Section 4.02. Other Offers. Stockholder shall not directly or indirectly take any action that is prohibited under Section 6.04 of the Merger Agreement with respect to actions to be taken by any officer, director or employee of the Company, whether or not such Stockholder remains an officer, director or employee, as applicable, of the Company. Stockholder will promptly notify
3
Parent after receipt by such Stockholder of an Acquisition Proposal or any notification to such Stockholder that any Third Party is considering making an Acquisition Proposal or any request for information relating to the Company or any of its Subsidiaries or for access to the business, properties, assets, books or records of the Company or any of its Subsidiaries by any Third Party that has made, or that has notified such Stockholder that it is, or to the knowledge of the Stockholder is, considering making an Acquisition Proposal.

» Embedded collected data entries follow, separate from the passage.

-- ==== Sys2Proof/Machine/Slots.lean ====
section
/-! DEFINITION. Lanes and wharves as the engines see them: layout, trained state, slots and credits (R12, R252, R261, R266, R268, R274). -/

namespace Sys2Proof.Machine

def Device.lane (d : Device) (n : Nat) : Lane := Store.getD d.whf.lane n {}
def Device.onLane (d : Device) (n : Nat) (f : Lane → Lane) : Device :=
  { d with whf := { d.whf with lane := Store.put d.whf.lane {} n (f (d.lane n)) } }
def Device.wharf (d : Device) (h : Nat) : Wharf := Store.getD d.whf.wharf h {}
def Device.onWharf (d : Device) (h : Nat) (f : Wharf → Wharf) : Device :=
  { d with whf := { d.whf with wharf := Store.put d.whf.wharf {} h (f (d.wharf h)) } }

/-- The lowest lane, within the quad, of the wharf that holds lane l of the quad under a LAYOUT (R252). -/
def layoutRoot (layout l : Nat) : Nat :=
  if layout = 4 then 0
  else if (layout = 1 ∨ layout = 3) ∧ l = 1 then 0
  else if (layout = 2 ∨ layout = 3) ∧ l = 3 then 2
  else l

/-- The wharf of a lane in the layout in force. -/
def Device.wharfOf (d : Device) (n : Nat) : Nat := n / 4 * 4 + layoutRoot (d.get F.LANE_QUAD_STAT_LAYOUT (n / 4)) (n % 4)

/-- The lanes of wharf h in order; none when h is not the lowest lane of a wharf (R252). -/
def Device.wharfLanes (d : Device) (h : Nat) : List Nat :=
  (List.range 4).filterMap (fun l => if d.wharfOf (h / 4 * 4 + l) = h then some (h / 4 * 4 + l) else none)

/-- WIDTH of a wharf: 0 one lane, 1 two, 2 four. -/
def Device.wharfWidth (d : Device) (h : Nat) : Nat := (d.wharfLanes h).length / 2

/-- STATE of a lane (R261). -/
def Device.laneState (d : Device) (n : Nat) : Nat := d.get F.LANE_STAT_STATE n
def Device.joined (d : Device) (n : Nat) : Bool := d.is F.LANE_STAT_JOINED n

/-- The joined lanes of a wharf in order; the first is the report lane (R253). -/
def Device.joinedLanes (d : Device) (h : Nat) : List Nat := (d.wharfLanes h).filter d.joined
def Device.reportLane (d : Device) (h : Nat) : Option Nat := (d.joinedLanes h).head?

/-- A wharf is trained while a lane of it is in EXCHANGE, ACTIVE or STANDBY (R261). -/
def Device.wharfUp (d : Device) (h : Nat) : Bool :=
  (d.wharfLanes h).any (fun n => d.laneState n == 6 || d.laneState n == 7 || d.laneState n == 10)

/-- Some lane of the wharf is in a state. -/
def Device.wharfIn (d : Device) (h st : Nat) : Bool := (d.wharfLanes h).any (fun n => d.laneState n == st)

/-- Trained for row 8 of R155: a Towpath-mode wharf counts as not trained (R253), and so does a closed quad. -/
def Device.wharfTrained (d : Device) (h : Nat) : Bool := d.wharfUp h && !(d.wharf h).towpath && !d.blockClosed (h / 4)

/-- Slots of a wharf reserved for the next frame: those of the executed and uncommitted commands. -/
def Device.reserved (d : Device) (h : Nat) : List Barge :=
  d.eng.flights.filterMap (fun f => match f.barge? with
    | some b => if b.wharf = h then some b else none
    | none => none)

/-- The wharf takes reservations: ACTIVE, not stopping for DEEP (R267, R274, R275). (DEDUCED: log entry 92) -/
def Device.takesSlots (d : Device) (h : Nat) : Bool :=
  d.wharfIn h 7 && !d.wharfIn h 6 && decide (Store.getD d.whf.deep (h / 4) 0 = 0)

/-- The first free slot, by lane and then slot, of the frame for the next pound, with a credit to go with it (R12, R268).
(DEDUCED: log entry 92) -/
def Device.slotFor (d : Device) (h : Nat) : Option (Nat × Nat) :=
  if d.takesSlots h && decide (0 < d.get F.WHF_CREDIT_HELD h) then
    ((d.joinedLanes h).flatMap (fun n => [(n, 0), (n, 1)])).find?
      (fun x => !(d.reserved h).any (fun b => b.lane == x.1 && b.slot == x.2))
  else none

/-- A reservation takes one credit (R266). -/
def Device.takeCredit (d : Device) (h : Nat) : Device := d.put F.WHF_CREDIT_HELD h (d.get F.WHF_CREDIT_HELD h - 1)

/-- Credits come back, up to the 64 of the pool. -/
def Device.giveCredits (d : Device) (h n : Nat) : Device := d.put F.WHF_CREDIT_HELD h (min 64 (d.get F.WHF_CREDIT_HELD h + n))

/-- A reservation failed: with AUTO_WAKE set a wharf in STANDBY is asked to exit (R274). -/
def Device.slotFailed (d : Device) (h : Nat) : Device :=
  d.when (d.wharfIn h 10 && d.is F.WHF_CFG_AUTO_WAKE h && (d.wharf h).wake.isNone)
    (fun d => d.onWharf h (fun w => { w with wake := some 0 }))

/-- A command for wharf h is rejected as UNDELIVERABLE: the wharf's counter, where there is such a wharf (R271, R279). -/
def Device.countUndeliverable (d : Device) (h : Nat) : Device :=
  d.when (!(d.wharfLanes h).isEmpty && !d.blockClosed (h / 4)) (fun d => d.bump F.WHF_UNDELIV_CNT_UNDELIVERABLE h)

end Sys2Proof.Machine
end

Stockholder shall provide such notice in writing in accordance with Section 11.01 of the Merger Agreement and shall identify the Third Party making any such Acquisition Proposal, notification or request, and the material terms and conditions of any such Acquisition Proposal or notification. Stockholder shall keep Parent fully informed, on a prompt basis, of any material change in the status or details of any such Acquisition Proposal or notification.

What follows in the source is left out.